I’ve noticed that Flector patches don’t work nearly as well as Voltaren gel but the Voltaren gel lasts less than an hour. Lidoderm patches work MUCH better than Flector. Flector can be worn 24/7 so long as it’s changed every 12 hrs. but the directions on the Lidoderm say up to 3 patches at a time 12 hr. on, 12 off. I looked it up and found that there can be serious side effects of a full dose of lidocaine for 24 hrs. But I only use half a patch over the bursa. Can I wear half a Lidoderm 24/7 so long as I change out the half-patch every 24 hr? Worst comes to worst, I can save the Flector for sleep (plus 2 hrs. either side) and then the Lidoderm during waking hours. But the sleep I got last night wearing the Lidoderm was the best I’ve had in weeks--and no pain at all going to the loo at night and then getting back to bed. This afternoon, when I switched to Flector, the pain started to come back (though I wasn’t limping and hobbling as badly as before the shot).
 
The pain on walking now is nearly as bad as before the cortisone shot--and unlike before, no amount of walking is helping. (I hope that what I need now is not "no amount of walking"--two days left in Vegas, and we've had to take a lot of cabs for distances I walked easily in September). It's not excruciating but very, very sore nonetheless--the injection site pain should have worn off by now. Found out too late about 702scooters.com--seems many people are renting them here (even some able bodied millennials who were holding scooter races in front of Planet Hollywood yesterday). I am insisting on a wheelchair for the airports en route home Thursday.

The orthopedist who gave me the shot was unable to visualize the needle on the ultrasound screen, only the bursa and the motion of the surrounding tissues--he remarked aloud about this.

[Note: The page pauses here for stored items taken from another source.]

-- ==== Sys2Proof/Laws/KeepSync.lean ====
section
/-!
SUPPORT. The operations of Machine/Sync.lean keep the queue and the invariant.
-/
set_option linter.unusedTactic false
set_option linter.unreachableTactic false
namespace Sys2Proof.Machine

theorem State.synCount_keeps {s0 : State} (s : State) (h : Keeps s0 s) :
    Keeps s0 (State.synCount s) := by
  unfold State.synCount
  repeat'
    first
      | with_reducible assumption | intro _ | with_reducible apply Keeps.ite | with_reducible apply State.setFld_keeps
      | dsimp only | split

theorem State.synStart_keeps {s0 : State} (s : State) (b : Nat) (h : Keeps s0 s) :
    Keeps s0 (State.synStart s b) := by
  unfold State.synStart
  repeat'
    first
      | with_reducible assumption | intro _ | with_reducible apply Keeps.ite | with_reducible apply State.setSy_keeps
      | with_reducible apply State.setSyFld_keeps | with_reducible apply State.synLost_keeps
      | with_reducible apply State.synCount_keeps | dsimp only

theorem State.synMute_keeps {s0 : State} (s : State) (b : Nat) (h : Keeps s0 s) :
    Keeps s0 (State.synMute s b) := by
  unfold State.synMute
  repeat'
    first
      | with_reducible assumption | intro _ | with_reducible apply Keeps.ite | dsimp only
      | (refine Keeps.of ?_; dsimp only; with_reducible apply Keeps.back) | split

theorem State.synStop_keeps {s0 : State} (s : State) (b : Nat) (h : Keeps s0 s) :
    Keeps s0 (State.synStop s b) := by
  unfold State.synStop
  repeat'
    first
      | with_reducible assumption | intro _ | with_reducible apply Keeps.ite | with_reducible apply State.setSy_keeps
      | with_reducible apply State.setSyFld_keeps | with_reducible apply State.synLoss_keeps
      | with_reducible apply State.synCount_keeps | with_reducible apply State.synMute_keeps | dsimp only

theorem State.synClaim_keeps {s0 : State} (s : State) (b w g : Nat) (h : Keeps s0 s) :
    Keeps s0 (State.synClaim s b w g) := by
  unfold State.synClaim
  repeat'
    first
      | with_reducible assumption | intro _ | with_reducible apply Keeps.foldl | with_reducible apply Keeps.foldlFst
      | with_reducible apply Keeps.ite | with_reducible apply State.setSy_keeps | with_reducible apply State.setSyFld_keeps
      | with_reducible apply State.synStart_keeps | dsimp only
      | (refine Keeps.of ?_; dsimp only; with_reducible apply Keeps.back)

theorem State.synFree_keeps {s0 : State} (s : State) (b : Nat) (h : Keeps s0 s) :
    Keeps s0 (State.synFree s b) := by
  unfold State.synFree
  repeat'
    first
      | with_reducible assumption | intro _ | with_reducible apply Keeps.foldl | with_reducible apply Keeps.foldlFst
      | with_reducible apply Keeps.ite | with_reducible apply State.setSyFld_keeps | with_reducible apply State.synStop_keeps
      | dsimp only | split

theorem State.synLive_keeps {s0 : State} (s : State) (k : Nat) (was : Bool) (h : Keeps s0 s) :
    Keeps s0 (State.synLive s k was) := by
  unfold State.synLive
  repeat'
    first
      | with_reducible assumption | intro _ | with_reducible apply Keeps.ite | with_reducible apply State.synStart_keeps
      | with_reducible apply State.synStop_keeps | dsimp only | split

theorem State.synApply_keeps {s0 : State} (s : State) (k : Nat) (h : Keeps s0 s) :
    Keeps s0 (State.synApply s k) := by
  unfold State.synApply
  repeat'
    first
      | with_reducible assumption | intro _ | with_reducible apply Keeps.ite | with_reducible apply State.applySlot_keeps
      | with_reducible apply State.synLive_keeps | dsimp only

theorem State.ringLine_keeps {s0 : State} (s : State) (r k : Nat) (h : Keeps s0 s) :
    Keeps s0 (State.ringLine s r k) := by
  unfold State.ringLine
  repeat'
    first
      | with_reducible assumption | intro _ | with_reducible apply Keeps.foldl | with_reducible apply Keeps.foldlFst
      | with_reducible apply Keeps.ite | with_reducible apply State.engineWrite_keeps | dsimp only
      | (refine Keeps.of ?_; dsimp only; with_reducible apply Keeps.back) | split

theorem State.synWrite_keeps {s0 : State} (s : State) (b w : Nat) (f : Fmt) (h : Keeps s0 s) :
    Keeps s0 (State.synWrite s b w f) := by
  unfold State.synWrite
  repeat'
    first
      | with_reducible assumption | intro _ | with_reducible apply Keeps.ite | with_reducible apply State.setSy_keeps
      | with_reducible apply State.setSyFld_keeps | dsimp only
      | (refine Keeps.of ?_; dsimp only; with_reducible apply Keeps.back) | split

theorem State.synTaken_keeps {s0 : State} (s : State) (b : Nat) (h : Keeps s0 s) :
    Keeps s0 (State.synTaken s b) := by
  unfold State.synTaken
  repeat'
    first
      | with_reducible assumption | intro _ | with_reducible apply Keeps.ite | with_reducible apply State.setSy_keeps
      | with_reducible apply State.synLost_keeps | dsimp only
      | (refine Keeps.of ?_; dsimp only; with_reducible apply Keeps.back) | split

theorem State.synTally_keeps {s0 : State} (s : State) (b m : Nat) (h : Keeps s0 s) :
    Keeps s0 (State.synTally s b m) := by
  unfold State.synTally
  repeat'
    first
      | with_reducible assumption | intro _ | with_reducible apply Keeps.ite | with_reducible apply State.syCount_keeps
      | with_reducible apply State.syIrq_keeps | dsimp only | (refine Keeps.of ?_; dsimp only; with_reducible apply Keeps.back)
      | split

theorem State.synRun_keeps {s0 : State} (s : State) (b F : Nat) (h : Keeps s0 s) :
    Keeps s0 (State.synRun s b F) := by
  unfold State.synRun
  repeat'
    first
      | with_reducible assumption | intro _ | with_reducible apply Keeps.ite | with_reducible apply State.setSy_keeps
      | with_reducible apply State.setSyFld_keeps | with_reducible apply State.syIrq_keeps | dsimp only
      | (refine Keeps.of ?_; dsimp only; with_reducible apply Keeps.back) | split

theorem State.synDecide_keeps {s0 : State} (s : State) (b F D : Nat) (h : Keeps s0 s) :
    Keeps s0 (State.synDecide s b F D) := by
  unfold State.synDecide
  repeat'
    first
      | with_reducible assumption | intro _ | with_reducible apply Keeps.ite | with_reducible apply State.journal_keeps
      | with_reducible apply State.setSy_keeps | with_reducible apply State.synTally_keeps
      | with_reducible apply State.synRun_keeps | dsimp only | (refine Keeps.of ?_; dsimp only; with_reducible apply Keeps.back)
      | split

theorem State.synDelay_keeps {s0 : State} (s : State) (b : Nat) (h : Keeps s0 s) :
    Keeps s0 (State.synDelay s b) := by
  unfold State.synDelay
  repeat'
    first
      | with_reducible assumption | intro _ | with_reducible apply Keeps.foldl | with_reducible apply Keeps.foldlFst
      | with_reducible apply Keeps.ite | dsimp only | (refine Keeps.of ?_; dsimp only; with_reducible apply Keeps.back) | split

theorem State.synFollow_keeps {s0 : State} (s : State) (b F : Nat) (own : Option Nat) (h : Keeps s0 s) :
    Keeps s0 (State.synFollow s b F own).1 := by
  unfold State.synFollow
  repeat'
    first
      | with_reducible assumption | intro _ | with_reducible apply Keeps.ite | with_reducible apply State.when_keeps
      | with_reducible apply State.err_keeps | with_reducible apply State.setSy_keeps | with_reducible apply State.syCount_keeps
      | with_reducible apply State.syIrq_keeps | with_reducible apply State.synTally_keeps | dsimp only
      | (refine Keeps.of ?_; dsimp only; with_reducible apply Keeps.back) | split

theorem State.synSeen_keeps {s0 : State} (s : State) (b : Nat) (fr : SynFrame) (bad : List Nat) (h : Keeps s0 s) :
    Keeps s0 (State.synSeen s b fr bad) := by
  unfold State.synSeen
  repeat'
    first
      | with_reducible assumption | intro _ | with_reducible apply Keeps.foldl | with_reducible apply Keeps.foldlFst
      | with_reducible apply Keeps.ite | with_reducible apply State.granuleSeen_keeps | dsimp only

theorem State.synShow_keeps {s0 : State} (s : State) (b F m : Nat) (missing bad : List Nat) (h : Keeps s0 s) :
    Keeps s0 (State.synShow s b F m missing bad) := by
  unfold State.synShow
  repeat'
    first
      | with_reducible assumption | intro _ | with_reducible apply Keeps.foldl | with_reducible apply Keeps.foldlFst
      | with_reducible apply Keeps.ite | with_reducible apply State.err_keeps | with_reducible apply State.setSy_keeps
      | with_reducible apply State.setSyFld_keeps | with_reducible apply State.syCount_keeps
      | with_reducible apply State.syIrq_keeps | with_reducible apply State.synSeen_keeps | dsimp only
      | (refine Keeps.of ?_; dsimp only; with_reducible apply Keeps.back) | split

theorem State.synFrame_keeps {s0 : State} (s : State) (b F : Nat) (own : Option Nat) (missing bad : List Nat) (h : Keeps s0 s) :
    Keeps s0 (State.synFrame s b F own missing bad) := by
  unfold State.synFrame
  repeat'
    first
      | with_reducible assumption | intro _ | with_reducible apply Keeps.ite | with_reducible apply State.setFld64_keeps
      | with_reducible apply State.setSy_keeps | with_reducible apply State.synApply_keeps
      | with_reducible apply State.synRun_keeps | with_reducible apply State.synDelay_keeps
      | with_reducible apply State.synFollow_keeps | with_reducible apply State.synShow_keeps | dsimp only
      | (refine Keeps.of ?_; dsimp only; with_reducible apply Keeps.back) | split
      | with_reducible refine Keeps.pair (by with_reducible assumption) ?_

theorem execSyncInputFrame_keeps {s0 : State} (unit : Fin 256) (cue : Fin 16) (s : State) (h : Keeps s0 s) :
    KeepsOut s0 (execSyncInputFrame unit cue s) := by
  unfold execSyncInputFrame
  repeat'
    first
      | with_reducible assumption | intro _ | with_reducible apply Keeps.ite | with_reducible apply KeepsOut.ite
      | with_reducible apply KeepsOut.fault | with_reducible apply KeepsOut.next | with_reducible apply run_keeps
      | with_reducible apply State.setSyFld_keeps | with_reducible apply State.synLost_keeps
      | with_reducible apply State.synWrite_keeps | dsimp only
      | (refine Keeps.of ?_; dsimp only; with_reducible apply Keeps.back) | split

theorem execSyncDecision_keeps {s0 : State} (unit : Fin 256) (s : State) (h : Keeps s0 s) :
    KeepsOut s0 (execSyncDecision unit s) := by
  unfold execSyncDecision
  repeat'
    first
      | with_reducible assumption | intro _ | with_reducible apply Keeps.ite | with_reducible apply KeepsOut.ite
      | with_reducible apply KeepsOut.fault | with_reducible apply KeepsOut.next | with_reducible apply run_keeps
      | with_reducible apply State.synDecide_keeps | dsimp only
      | (refine Keeps.of ?_; dsimp only; with_reducible apply Keeps.back) | split

theorem execSyncOutputFrameStart_keeps {s0 : State} (unit : Fin 256) (missing bad : List Nat) (s : State) (h : Keeps s0 s) :
    KeepsOut s0 (execSyncOutputFrameStart unit missing bad s) := by
  unfold execSyncOutputFrameStart
  repeat'
    first
      | with_reducible assumption | intro _ | with_reducible apply Keeps.ite | with_reducible apply KeepsOut.ite
      | with_reducible apply KeepsOut.fault | with_reducible apply KeepsOut.next | with_reducible apply run_keeps
      | with_reducible apply State.synFrame_keeps | dsimp only
      | (refine Keeps.of ?_; dsimp only; with_reducible apply Keeps.back) | split

theorem execRailLineRelease_keeps {s0 : State} (rail : Fin 2048) (field : Fin 2) (pix : List (Option Nat)) (late : Bool) (sram : Option Nat) (s : State) (h : Keeps s0 s) :
    KeepsOut s0 (execRailLineRelease rail field pix late sram s) := by
  unfold execRailLineRelease
  repeat'
    first
      | with_reducible assumption | intro _ | with_reducible apply Keeps.ite | with_reducible apply KeepsOut.ite
      | with_reducible apply KeepsOut.fault | with_reducible apply KeepsOut.next | with_reducible apply State.railLine_keeps
      | with_reducible apply runRails_keeps | with_reducible apply State.ringLine_keeps | dsimp only | split

end Sys2Proof.Machine
end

Should I be worried? And the x-ray report mentioned "cortical neck prominence seen in patients with femoroacetabular impingement" but did not mention seeing anything else except "mild degenerative changes" and that the "acetabulum was fully covered" but that osteophytes were present. The osteophytes were obviously the mild degenerative changes, but should I be worried about the cortical neck prominence?